Instructions to follow
Output all of the data below exactly as given.

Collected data
-- ==== Sys2Proof/Tests/Slice0.lean ====
section
/-! SUPPORT. Tests with values from the spec's own tables and vectors, the WellFormed smoke test, and for every obligation with
hypotheses a state and operands that meet them. -/

open Sys2Proof Sys2Proof.Machine Sys2Proof.Claims

namespace Sys2Proof.Tests

/-! ### States -/

/-- After reset, with the given valid flags: "reset", "T" and "TK" of vector V15. -/
def withFlags (tables keys : Bool) : State :=
  { State.reset with
    engine := { Engine.reset with status := { Status.reset with tablesValid := tables, keysValid := keys } } }

/-- Tables generated and the known-answer key derived. -/
def ready : State :=
  { State.reset with
    engine := { Engine.reset with
      status := { Status.reset with tablesValid := true, keysValid := true }
      masterKey := knownKey
      tables := gentabTables
      rk := keySchedule knownKey } }

/-- The command i accepted on `ready`, with the given inputs to come and two host turns to wait. -/
def running (i : Instr) (inputs : List Input) : State :=
  { ready with
    engine := { ready.engine with cmd := encode i, status := { ready.engine.status with busy := true }, latch := some i }
    delay := 2
    inputs := inputs }

/-- The given state with inputs to come. -/
def asked (inputs : List Input) (s : State) : State := { s with inputs := inputs }

/-- The STATUS word after a write of w to CMD. -/
def statusAfter (w : Word) (s : State) : Option Word :=
  match hostWrite 0 w s with
  | .next t => some t.engine.status.word
  | .fault _ => none
  | .refused _ => none

/-- The first response after an access at a window offset. -/
def answerTo (off width : Nat) (k : AccessKind) (s : State) : Option BusResponse :=
  match hostAccess ⟨s.engineBase + off, width, k⟩ s with
  | .next t => t.responses.head?
  | .fault _ => none
  | .refused _ => none

/-! ### WellFormed -/

theorem test_wellFormed_accepts_R93 :
    Instr.gentab.wellFormed = true ∧ (Instr.derive 16).wellFormed = true ∧ (Instr.encb 16).wellFormed = true ∧
      (Instr.encb 112).wellFormed = true ∧ (Instr.encb 128).wellFormed = true ∧ (Instr.decb 48).wellFormed = true := by
  decide

theorem test_wellFormed_refuses_key_lengths : (Instr.derive 15).wellFormed = false ∧ (Instr.derive 17).wellFormed = false := by
  decide

theorem test_wellFormed_refuses_encb_lengths :
    (Instr.encb 0).wellFormed = false ∧ (Instr.encb 24).wellFormed = false ∧ (Instr.encb 144).wellFormed = false := by
  decide

theorem test_wellFormed_refuses_decb_lengths :
    (Instr.decb 0).wellFormed = false ∧ (Instr.decb 130).wellFormed = false ∧ (Instr.decb 255).wellFormed = false := by
  decide

/-! ### Decode: words written out from R94–R98 -/

theorem test_decode_gentab : decode 0b00000000000000000000000000000001 = .ok .gentab := by decide
theorem test_decode_derive : decode 0b00000000000000000001000000000010 = .ok (.derive 16) := by decide
theorem test_decode_encb : decode 0b00000000000000000111000000000011 = .ok (.encb 112) := by decide
theorem test_decode_decb : decode 0b00000000000000000010000000000100 = .ok (.decb 32) := by decide
theorem test_decode_encb_any_length : decode 0x0000FF03 = .ok (.encb 255) := by decide

/-- The illegal words of vector V15. -/
theorem test_decode_refuses :
    decode 0x00000000 = .error .reservedOpcode ∧ decode 0x0000000F = .error .reservedOpcode ∧
      decode 0x00000101 = .error .gentabWithLength ∧ decode 0x00000011 = .error .reservedField ∧
      decode 0x00010001 = .error .reservedField ∧ decode 0x80001003 = .error .reservedField := by
  decide

theorem test_decodeTableWord :
    decodeTableWord 32 0x00001002 = some (.derive 16) ∧ decodeTableWord 8 0x01 = some .gentab ∧
      decodeTableWord 32 0x5 = none := by
  decide

/-! ### Primitives and ROMs -/

/-- The worked step of R148: the input of tau, tau, Lp. -/
theorem test_key_step_R148 :
    (0xDF01FEBF ^^^ 0x99A12B0F ^^^ 0xC42410CC ^^^ ck 0 : Word) = 0x8283CB69 ∧ tau 0x8283CB69 = 0x8AD24122 ∧
      diffuseKey 0x8AD24122 = 0x53B37958 := by
  decide +kernel

/-- K[0..3] and RK[0] of R148. -/
theorem test_key_start_R148 :
    keyStart knownKey = ⟨0xA292FFA1, 0xDF01FEBF, 0x99A12B0F, 0xC42410CC⟩ ∧ (keyWindow knownKey 1).k3 = 0xF12186F9 := by
  decide +kernel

Your response
-- ==== Sys2Proof/Tests/Slice0.lean ====
section
/-! SUPPORT. Tests with values from the spec's own tables and vectors, the WellFormed smoke test, and for every obligation with
hypotheses a state and operands that meet them. -/

open Sys2Proof Sys2Proof.Machine Sys2Proof.Claims

namespace Sys2Proof.Tests

/-! ### States -/

/-- After reset, with the given valid flags: "reset", "T" and "TK" of vector V15. -/
def withFlags (tables keys : Bool) : State :=
  { State.reset with
    engine := { Engine.reset with status := { Status.reset with tablesValid := tables, keysValid := keys } } }

/-- Tables generated and the known-answer key derived. -/
def ready : State :=
  { State.reset with
    engine := { Engine.reset with
      status := { Status.reset with tablesValid := true, keysValid := true }
      masterKey := knownKey
      tables := gentabTables
      rk := keySchedule knownKey } }

/-- The command i accepted on `ready`, with the given inputs to come and two host turns to wait. -/
def running (i : Instr) (inputs : List Input) : State :=
  { ready with
    engine := { ready.engine with cmd := encode i, status := { ready.engine.status with busy := true }, latch := some i }
    delay := 2
    inputs := inputs }

/-- The given state with inputs to come. -/
def asked (inputs : List Input) (s : State) : State := { s with inputs := inputs }

/-- The STATUS word after a write of w to CMD. -/
def statusAfter (w : Word) (s : State) : Option Word :=
  match hostWrite 0 w s with
  | .next t => some t.engine.status.word
  | .fault _ => none
  | .refused _ => none

/-- The first response after an access at a window offset. -/
def answerTo (off width : Nat) (k : AccessKind) (s : State) : Option BusResponse :=
  match hostAccess ⟨s.engineBase + off, width, k⟩ s with
  | .next t => t.responses.head?
  | .fault _ => none
  | .refused _ => none

/-! ### WellFormed -/

theorem test_wellFormed_accepts_R93 :
    Instr.gentab.wellFormed = true ∧ (Instr.derive 16).wellFormed = true ∧ (Instr.encb 16).wellFormed = true ∧
      (Instr.encb 112).wellFormed = true ∧ (Instr.encb 128).wellFormed = true ∧ (Instr.decb 48).wellFormed = true := by
  decide

theorem test_wellFormed_refuses_key_lengths : (Instr.derive 15).wellFormed = false ∧ (Instr.derive 17).wellFormed = false := by
  decide

theorem test_wellFormed_refuses_encb_lengths :
    (Instr.encb 0).wellFormed = false ∧ (Instr.encb 24).wellFormed = false ∧ (Instr.encb 144).wellFormed = false := by
  decide

theorem test_wellFormed_refuses_decb_lengths :
    (Instr.decb 0).wellFormed = false ∧ (Instr.decb 130).wellFormed = false ∧ (Instr.decb 255).wellFormed = false := by
  decide

/-! ### Decode: words written out from R94–R98 -/

theorem test_decode_gentab : decode 0b00000000000000000000000000000001 = .ok .gentab := by decide
theorem test_decode_derive : decode 0b00000000000000000001000000000010 = .ok (.derive 16) := by decide
theorem test_decode_encb : decode 0b00000000000000000111000000000011 = .ok (.encb 112) := by decide
theorem test_decode_decb : decode 0b00000000000000000010000000000100 = .ok (.decb 32) := by decide
theorem test_decode_encb_any_length : decode 0x0000FF03 = .ok (.encb 255) := by decide

/-- The illegal words of vector V15. -/
theorem test_decode_refuses :
    decode 0x00000000 = .error .reservedOpcode ∧ decode 0x0000000F = .error .reservedOpcode ∧
      decode 0x00000101 = .error .gentabWithLength ∧ decode 0x00000011 = .error .reservedField ∧
      decode 0x00010001 = .error .reservedField ∧ decode 0x80001003 = .error .reservedField := by
  decide

theorem test_decodeTableWord :
    decodeTableWord 32 0x00001002 = some (.derive 16) ∧ decodeTableWord 8 0x01 = some .gentab ∧
      decodeTableWord 32 0x5 = none := by
  decide

/-! ### Primitives and ROMs -/

/-- The worked step of R148: the input of tau, tau, Lp. -/
theorem test_key_step_R148 :
    (0xDF01FEBF ^^^ 0x99A12B0F ^^^ 0xC42410CC ^^^ ck 0 : Word) = 0x8283CB69 ∧ tau 0x8283CB69 = 0x8AD24122 ∧
      diffuseKey 0x8AD24122 = 0x53B37958 := by
  decide +kernel

/-- K[0..3] and RK[0] of R148. -/
theorem test_key_start_R148 :
    keyStart knownKey = ⟨0xA292FFA1, 0xDF01FEBF, 0x99A12B0F, 0xC42410CC⟩ ∧ (keyWindow knownKey 1).k3 = 0xF12186F9 := by
  decide +kernel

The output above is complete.